(Stored data entries)

-=-=-=-=-

-- ==== Sys2Proof/Certificates/Slice0/Obligations.lean ====
section
/-! DEFINITION. The statements for the provers. Where a statement has several clauses, each is one conjunct for one command or one form
of it. In the clauses about mailbox commands `b` is the module as the command's own part finds it: the slot RUNNING and the SEQ consumed.
Argument words are read with `Dev.cmd`, word 1 the first after the header. -/
open Sys2Proof Sys2Proof.Machine

/-! ### The block: its queue, its clock, its reset state, its fuses -/

/-- The command at the front of the queue is taken and executed with the queue's rest. -/
def Obligations.StepRunsFrontCommand : Prop :=
  ∀ (c : Instr) (rest : List Instr) (s : State), s.pending = c :: rest → step s = exec c { s with pending := rest }

/-- Log entries 5 and 117 (the model's choice): with an empty queue, a step is one edge of the 100 MHz clock: device time (R523) moves on
by 10 ns modulo 2^64, and nothing else changes where no packet of the module waits for its own node; where one waits, the oldest is then
delivered, and the queue and the fuses stay. -/
def Obligations.IdleStepIsOneClockEdge : Prop :=
  ∀ s : State, s.pending = [] →
    let d := { s.dev with time := (s.dev.time + 10) % 2 ^ 64 }
    (s.dev.own = [] → step s = .next (s.withDev d))
      ∧ (s.dev.own ≠ [] → step s = .next (s.withDev d.deliverOwn) ∧ (s.withDev d.deliverOwn).pending = [])

/-- Log entry 6 (the model's choices, with the reset columns of the register tables): the state the block starts from. -/
def Obligations.ResetStateHoldsResetValues : Prop :=
  State.reset.pending = []
    ∧ (∀ (r : Reg) (u n k : Nat), State.reset.dev.word r u n k = r.resetAt n k)
    ∧ (∀ a : Fin 16384, State.reset.dev.arrState a.val = SERVING ∧ State.reset.dev.unbound a.val = true)
    ∧ State.reset.dev.rd PWR_LIMIT_LIMIT 0 = 1500
    ∧ (∀ p : Fin 128, State.reset.dev.rd CLK_ISL_CFG_FREQ_REQ p.val = 80)
    ∧ (∀ (c : Fin 16) (k : Fin 8), State.reset.dev.slotState c.val k.val = slotFree)
    ∧ State.reset.dev.maxHops = 16 ∧ State.reset.dev.telemetryPeriod = 1000 ∧ State.reset.dev.minInterval = 100
    ∧ State.reset.dev.lifeLimit = 180000 ∧ State.reset.dev.time = 0 ∧ State.reset.dev.life = .starting

/-- The reset state meets the invariants the other statements name: canonical form, and a key slot that is not revoked. -/
def Obligations.ResetStateMeetsInvariants : Prop :=
  State.reset.dev.ordered ∧ State.reset.fuses.revoked < 15

/-- Every command completes in a next state with the queue untouched, and every command but RUN_ACK leaves the fuses as they were. -/
def Obligations.CommandsKeepQueueAndFuses : Prop :=
  ∀ (c : Instr) (s : State), ∃ t, exec c s = .next t ∧ t.pending = s.pending ∧ (c ≠ .runAck → t.fuses = s.fuses)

-=-=-=-=-

TASK GOAL:
Go through the entries above and count the lines containing "Prop". Give the number only.

RESPONSE BOX:
5